Your answer should consist only of the lines below from the one with "(R287, R290). -/" through the one with "if h.length = 4", copied exactly.
# # #
-- ==== Sys2Proof/Machine/ClientSignal.lean ====
section
/-! DEFINITION. Machine/ClientSignal.lean: the GFP byte stream of an Ethernet port's bundle (R287, R290, R291), and what a client lane sends and takes (R295, R298 to
R300), as functions of frames, bits and symbols; what G.7041 and IEEE 802.3 fix is marked (log entry 171). -/

namespace Sys2Proof.Machine

/-! ### GFP frames (R287) -/

/-- A GFP frame on its way to the bundle: a client data frame, a client management frame with its UPI (R290), or an idle frame. -/
inductive GfpFrame where
  | data (mac : List Byte)
  | management (upi : Byte)
  | idle
  deriving DecidableEq, Repr

/-- The 16-bit header check: x¹⁶ + x¹² + x⁵ + 1 from 0 (PRESUMED from G.7041, log entry 171). -/
def gfpHec (bs : List Byte) : Nat := bs.foldl crc16Byte 0

/-- What scrambles a core header (PRESUMED from G.7041, log entry 171). -/
def gfpCoreMask : List Byte := [0xB6, 0xAB, 0x31, 0xE0]

/-- A core header: the payload length and its check, scrambled. -/
def gfpCore (pli : Nat) : List Byte :=
  List.zipWith (· ^^^ ·) (beBytes 2 pli ++ beBytes 2 (gfpHec (beBytes 2 pli))) gfpCoreMask

/-- A payload header: PTI in the top three bits, PFI 0 and EXI 0000 below them, the UPI, and their check. -/
def gfpType (pti : Nat) (upi : Byte) : List Byte :=
  let t := [BitVec.ofNat 8 (32 * pti), upi]
  t ++ beBytes 2 (gfpHec t)

/-- The payload area before scrambling: PTI 000 and UPI 0x01 for data, PTI 100 for management (R287, R290). With the core header a data frame costs 8
bytes. -/
def GfpFrame.area : GfpFrame → List Byte
  | .data mac => gfpType 0 0x01 ++ mac
  | .management upi => gfpType 4 upi
  | .idle => []

/-- The payload scrambler x⁴³ + 1: each bit is added to the one sent 43 bits before it; `sent` holds the last 43, newest first. -/
def scramble43 : List Bool → List Bool → List Bool × List Bool
  | sent, [] => ([], sent)
  | sent, b :: bs =>
    let y := xor b (sent.getD 42 false)
    let r := scramble43 ((y :: sent).take 43) bs
    (y :: r.1, r.2)

/-- The descrambler of the far end, from the bits received. -/
def descramble43 : List Bool → List Bool → List Bool × List Bool
  | seen, [] => ([], seen)
  | seen, y :: ys =>
    let r := descramble43 ((y :: seen).take 43) ys
    (xor y (seen.getD 42 false) :: r.1, r.2)

/-- Bytes as bits and back, the most significant bit first. -/
def bitsMsb (bs : List Byte) : List Bool := bs.flatMap fun b => natBits 8 b.toNat
def bytesMsb (bits : List Bool) : List Byte := (List.range (bits.length / 8)).map fun i => BitVec.ofNat 8 (bitsNat ((bits.drop (8 * i)).take 8))

/-- The byte stream of successive frames, and the scrambler's bits after them: idle frames have a core header alone. -/
def gfpStream : List Bool → List GfpFrame → List Byte × List Bool
  | sent, [] => ([], sent)
  | sent, f :: fs =>
    let s := scramble43 sent (bitsMsb f.area)
    let r := gfpStream s.2 fs
    (gfpCore f.area.length ++ bytesMsb s.1 ++ r.1, r.2)

/-- Where byte `i` of the stream lies in a bundle of `count` channels: line frame, channel and payload byte; in each line frame 320 bytes of the first channel,
then of the next, without break across frames (R287). -/
def gfpPlace (count i : Nat) : Nat × Nat × Nat := (i / (320 * count), i % (320 * count) / 320, i % 320)
def gfpIndex (count frame chan byte : Nat) : Nat := 320 * (count * frame + chan) + byte

/-- What the port hands to the mapper next: a management frame where one is due, else the client's frame while data is taken, else an idle frame (R287, R290). -/
def Dev.gfpNext (d : Dev) (env : Env) (p : Nat) (due : Bool) (ready : Option (List Byte)) : GfpFrame :=
  let u := d.csfUpi p
  if due && env.par.on pEthCsfEn && decide (u ≠ 0) then .management (BitVec.ofNat 8 u)
  else if u = 1 ∨ u = 2 then .idle
  else match ready with
    | some mac => .data mac
    | none => .idle

/-! ### Delineation (R287) -/

/-- The payload length that a core header tells, where its check holds. -/
def gfpHeader (bs : List Byte) : Option Nat :=
  let h := List.zipWith (· ^^^ ·) (bs.take 4) gfpCoreMask
  if h.length = 4 ∧ gfpHec (h.take 2) = beNat (h.drop 2) then some (beNat (h.take 2)) else none

/-- A header that one bit error keeps from checking is put right once delineated (PRESUMED from G.7041, log entry 171). -/
def gfpHeaderFixed (bs : List Byte) : Option Nat :=
  match gfpHeader bs with
  | some n => some n
  | none => (List.range 32).findSome? fun k => gfpHeader ((bs.take 4).zipIdx.map fun x => if x.2 = k / 8 then x.1 ^^^ BitVec.ofNat 8 (2 ^ (k % 8)) else x.1)

/-- The stream is delineated at a byte where a header checks and the one it points to checks too; it is lost where a header cannot be put right. -/
def gfpFound (bs : List Byte) : Bool :=
  match gfpHeader bs with
  | some n => (gfpHeader (bs.drop (4 + n))).isSome
  | none => false
def gfpLost (bs : List Byte) : Bool := (gfpHeaderFixed bs).isNone

/-- The frame that a descrambled payload area holds: PTI 000 with UPI 0x01 is client data, PTI 100 a management frame; others are discarded. -/
def gfpRead (area : List Byte) : Option GfpFrame :=
  if area.length < 4 ∨ gfpHec (area.take 2) ≠ beNat ((area.drop 2).take 2) then none
  else
    let pti := (area.getD 0 0).toNat / 32
    let upi := area.getD 1 0
    if pti = 0 ∧ upi = 0x01 then some (.data (area.drop 4)) else if pti = 4 then some (.management upi) else none

/-- The frames of a delineated stream, `fuel` headers at most. -/
def gfpFrames : Nat → List Bool → List Byte → List GfpFrame
  | 0, _, _ => []
  | fuel + 1, seen, bs =>
    match gfpHeaderFixed bs with
    | none => []
    | some n =>
      let area := descramble43 seen (bitsMsb ((bs.drop 4).take n))
      (gfpRead (bytesMsb area.1)).toList ++ gfpFrames fuel area.2 (bs.drop (4 + n))

/-- A frame cut off toward the client by the start of Local Fault ends with its last four bytes inverted (R291). -/
def frameCutOff (sofar : List Byte) : List Byte := spoilFcs sofar

/-! ### The lane's transmitter (R295) -/

/-- c(−1), c(0) and c(+1). -/
def firTaps (pre post : Nat) : ℚ × ℚ × ℚ := (-(pre / 128), 1 - (pre + post) / 128, -(post / 128))

/-- The FIR on PAM4 levels: the pre-cursor weighs the next symbol, the post-cursor the one before. -/
def firOut (pre post : Nat) (level : ℤ → Int) (k : ℤ) : ℚ :=
  let c := firTaps pre post
  c.1 * level (k + 1) + c.2.1 * level k + c.2.2 * level (k - 1)

/-- Half of P_LANE_TX's SWING, in mV, is what the outer level reaches; TX_INV turns the polarity (R295, Table 12-2). -/
def Dev.laneOut (d : Dev) (env : Env) (l : Nat) (level : ℤ → Int) (k : ℤ) : ℚ :=
  let fir := d.firInUse env l
  let swing := bitsAt (env.par.nat (pLaneTx + l)) 16 10
  (if bitAt (env.par.nat (pLaneCfg + l)) 0 then -1 else 1) * (swing / 2) * firOut fir.1 fir.2 level k / 3

/-! ### Loopbacks (R298) -/

/-- What a lane's receive path takes: the signal at its balls, its own serial output through the whole analogue receiver, or its own parallel data. -/
inductive LaneTakes where
  | balls | ownSerial | ownData
  deriving DecidableEq, Repr

/-- What its transmit balls carry: its own signal, nothing, or the received data retimed. -/
inductive LaneCarries where
  | own | idle | retimed
  deriving DecidableEq, Repr

def Lane.takes (x : Lane) : LaneTakes := if x.loopback = 1 then .ownSerial else if x.loopback = 2 then .ownData else .balls

/-- Table 12-3; TX_SQ_LB of P_LANE_CFG squelches the balls under NES and NEP. An unpowered lane is electrically idle (R301, R304). -/
def Dev.laneCarries (d : Dev) (env : Env) (l : Nat) : LaneCarries :=
  let x := d.lane l
  if !d.lanePowered l then .idle
  else if x.loopback = 3 then .retimed
  else if (x.loopback = 1 ∨ x.loopback = 2) ∧ bitAt (env.par.nat (pLaneCfg + l)) 12 then .idle
  else .own

/-- The levels that lane `l`'s receive path works on: what comes at the balls, its own serial output, or its own parallel data. RX_INV turns what comes
through the analogue receiver (Table 12-3, R309; that it does not turn the parallel data is the model's, log entry 171). -/
def Dev.laneIn (d : Dev) (env : Env) (l : Nat) (balls serial data : ℤ → Int) (k : ℤ) : Int :=
  let s : Int := if bitAt (env.par.nat (pLaneCfg + l)) 1 then -1 else 1
  match (d.lane l).takes with
  | .balls => s * balls k
  | .ownSerial => s * serial k
  | .ownData => data k

/-! ### Patterns (R299) -/

/-- A sequence in which each bit is the exclusive-or of earlier ones, `taps` bits back, inverted where `inv`, and not the constant one. -/
def Prbs (order : Nat) (taps : List Nat) (inv : Bool) (bits : ℕ → Bool) : Prop :=
  (∀ n, bits (n + order) = taps.foldl (fun v t => xor v (bits (n + order - t))) inv) ∧ ∃ n, n < order ∧ bits n ≠ inv

/-- Two bits a symbol, the first most significant, Gray-coded. -/
def graySymbols (bits : ℕ → Bool) (n : ℕ) : Int := pam4 (bits (2 * n)) (bits (2 * n + 1))

/-- The symbols of a pattern of Table 12-4, from wherever its generator stands. The polynomials of PRBS13Q and PRBS31Q and the latter's inversion are PRESUMED
(log entry 171). -/
def Pattern (code : Nat) (sym : ℕ → Int) : Prop :=
  match code with
  | 1 => ∃ bits, Prbs 13 [1, 2, 12, 13] false bits ∧ sym = graySymbols bits
  | 2 => ∃ bits, Prbs 31 [28, 31] true bits ∧ sym = graySymbols bits
  | 3 => ∃ k, ∀ n, sym n = Config.ssprbs (n + k)
  | 4 => ∃ bits, Prbs 9 [5, 9] false bits ∧ sym = graySymbols bits
  | 5 => ∃ bits, Prbs 15 [14, 15] false bits ∧ sym = graySymbols bits
  | 6 => ∃ k, ∀ n, sym n = if (n + k) % 32 < 16 then 3 else -3
  | _ => False

/-- INJECT: one bit of one symbol flipped (R301). -/
def OneFlip (was now : ℕ → Bool) : Prop := ∃ n, now n ≠ was n ∧ ∀ m, m ≠ n → now m = was m

/-- What a lane transmits: its generator's pattern in place of its data while one is set (R299). -/
def Lane.Transmits (x : Lane) (data sym : ℕ → Int) : Prop := if x.gen = 0 then sym = data else Pattern x.gen sym

/-! ### The checker (R300) -/

/-- The bits that a level stands for. -/
def pam4Bits (v : Int) : Bool × Bool := if v = -3 then (false, false) else if v = -1 then (false, true) else if v = 1 then (true, true) else (true, false)

/-- The codewords that lane index `l` of port `p` receives, as the rows report them: from the levels of its receive path, RX_INV and loopbacks included
(R298, R309, R312), cut at codeword boundaries, `start` the first of them. -/
def Dev.LaneReceives (d : Dev) (env : Env) (p l : Nat) (balls serial data : ℤ → Int) (start : ℤ) (as : List CwArrival) : Prop :=
  ∀ (i : Nat) (a : CwArrival), as[i]? = some a → CwDecodes ((List.range 2720).flatMap fun j =>
    let b := pam4Bits (d.laneIn env (16 * p + l) balls serial data (start + 2720 * i + j))
    [b.1, b.2]) a.got

/-- The next bit that a checker seeded with the last received bits, newest first, expects. -/
def prbsExpected (taps : List Nat) (inv : Bool) (seen : List Bool) : Bool := taps.foldl (fun v t => xor v (seen.getD (t - 1) false)) inv

/-- The outcome of comparing 1,024 consecutive symbols with what was expected: out of lock, all matching locks; in lock, 256 in error lose it. -/
def checkerLocks (same : List Bool) : Bool := decide (same.length = 1024) && same.all id
def checkerLoses (same : List Bool) : Bool := decide (same.length = 1024) && decide (256 ≤ countTrue (same.map not))

/-- The bits that a locked checker counts, and those of them in error: two a symbol, after Gray decoding, against the pattern or, with
PRBS_INV, against it with every level's sign turned, as a lane of the wrong polarity gives it (log entry 171). -/
def Lane.checked (x : Lane) (expected got : List (Bool × Bool)) : Nat × Nat :=
  if !x.chkLock then (0, 0)
  else
    let want := if x.chkInv then expected.map fun e => (!e.1, e.2) else expected
    (2 * got.length, sumBy (fun p => b2n (xor p.1.1 p.2.1) + b2n (xor p.1.2 p.2.2)) (want.zip got))

/-! ### The PCS of an Ethernet port (R286) -/

/-- What a PCS carries: a MAC frame with its preamble and whether it holds an error control character, an ordered set, or idle. -/
inductive PcsItem where
  | frame (bytes : List Byte) (err : Bool)
  | localFault
  | remoteFault
  | idle
  deriving DecidableEq, Repr

/-- What a PCS finds in the levels of its lanes over 1 ms: every lane aligned, codewords corrected and uncorrectable, and what they carry. -/
structure PcsFound where
  locked : Bool
  corr : Nat
  uncorr : Nat
  items : List PcsItem
  deriving DecidableEq, Repr, Inhabited

/-- The receive side of the PCS of a port type: lane distribution, alignment markers, RS(544,514) and transcoding as IEEE 802.3 has them for it, over the levels of
its lanes; the spec names them and gives no form (R286): not constrained (log entry 171). -/
opaque Config.pcsReceive (type : Nat) (lanes : List (List Int)) : PcsFound

/-- Its transmit side: the levels of every lane for what is sent. -/
opaque Config.pcsSend (type : Nat) (items : List PcsItem) : List (List Int)

/-- What port `p` finds in a 1 ms window of the levels of its lanes, each from its own receive path. -/
def Dev.portFinds (d : Dev) (env : Env) (p : Nat) (balls serial data : Nat → ℤ → Int) (start : ℤ) (len : Nat) : PcsFound :=
  Config.pcsReceive (d.ethAt p).type ((d.ethAt p).lanes.map fun l => (List.range len).map fun j => d.laneIn env l (balls l) (serial l) (data l) (start + j))

/-- The rows report what the PCS finds: ETH_PORT_STATE_CHANGE its outcome, ETH_FRAME_RX each frame less its preamble (R286, R288). -/
def PcsReported (f : PcsFound) (locked : Bool) (corr uncorr : Nat) (frames : List (List Byte × Bool)) : Prop :=
  f.locked = locked ∧ f.corr = corr ∧ f.uncorr = uncorr ∧ frames = f.items.filterMap fun i => match i with
    | .frame bytes err => some (bytes.drop 8, err)
    | _ => none

/-- What port `p` sends its client: ordered sets while a fault holds, else the frames sent, each with a preamble (R291). -/
def Dev.portItems (d : Dev) (p : Nat) (frames : List (List Byte)) : List PcsItem :=
  match d.txFault p with
  | 0 => frames.map fun f => .frame f false
  | 1 => [.localFault]
  | _ => [.remoteFault]

/-- The levels of the port's lane `l`, by its PCS, or its generator's pattern in their place (R286, R299). -/
def Dev.PortSends (d : Dev) (p : Nat) (frames : List (List Byte)) (sym : Nat → ℕ → Int) : Prop :=
  ∀ i l, (d.ethAt p).lanes[i]? = some l →
    (d.lane l).Transmits (fun k => ((Config.pcsSend (d.ethAt p).type (d.portItems p frames)).getD i []).getD k 0) (sym l)

/-! ### References (R292, R293) -/

/-- The nominal frequency of a STITCH quad's reference, in MHz, by the P_SREF_FREQ in force. -/
noncomputable def srefNominal (sel : Nat) : ℝ := if sel = 0 then 100 else 156.25

/-- The loss of SREFn that SREF_LOSS reports: at time `t` in µs no edge has come for 1 µs, or the frequency lies more than 0.5 % from its nominal (R293). -/
def Dev.SrefFails (d : Dev) (p : Nat) (edge : ℝ → Prop) (freq : ℝ → ℝ) (t : ℝ) : Prop :=
  (∀ u, t - 1 < u → u ≤ t → ¬ edge u) ∨ |freq t - srefNominal (d.stitch p).srefFreq| > srefNominal (d.stitch p).srefFreq / 200

/-- The signalling rate of a lane of quad `q`, in GBd: an ETH quad follows the timing DPLL, or XOIN while its domain is OFF; a STITCH quad follows SREFn in
the ratio of the port's rate to the nominal. `core` and `xoin` are offsets in ppm from the XOIN nominal, `sref` a frequency in MHz. -/
noncomputable def Dev.laneRate (d : Dev) (q : Nat) (core xoin sref : ℝ → ℝ) (t : ℝ) : ℝ :=
  match d.quadMode q with
  | 1 => synthesised 106.25 (if d.domOn domDpll then core else xoin) t
  | 2 => (d.stitch (q / 4)).baud / 100 * (sref t / srefNominal (d.stitch (q / 4)).srefFreq)
  | _ => 0

end Sys2Proof.Machine
end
# # #
WORKED SOLUTION ▸
/-- What the port hands to the mapper next: a management frame where one is due, else the client's frame while data is taken, else an idle frame (R287, R290). -/
def Dev.gfpNext (d : Dev) (env : Env) (p : Nat) (due : Bool) (ready : Option (List Byte)) : GfpFrame :=
  let u := d.csfUpi p
  if due && env.par.on pEthCsfEn && decide (u ≠ 0) then .management (BitVec.ofNat 8 u)
  else if u = 1 ∨ u = 2 then .idle
  else match ready with
    | some mac => .data mac
    | none => .idle

/-! ### Delineation (R287) -/

/-- The payload length that a core header tells, where its check holds. -/
def gfpHeader (bs : List Byte) : Option Nat :=
  let h := List.zipWith (· ^^^ ·) (bs.take 4) gfpCoreMask
  if h.length = 4 ∧ gfpHec (h.take 2) = beNat (h.drop 2) then some (beNat (h.take 2)) else none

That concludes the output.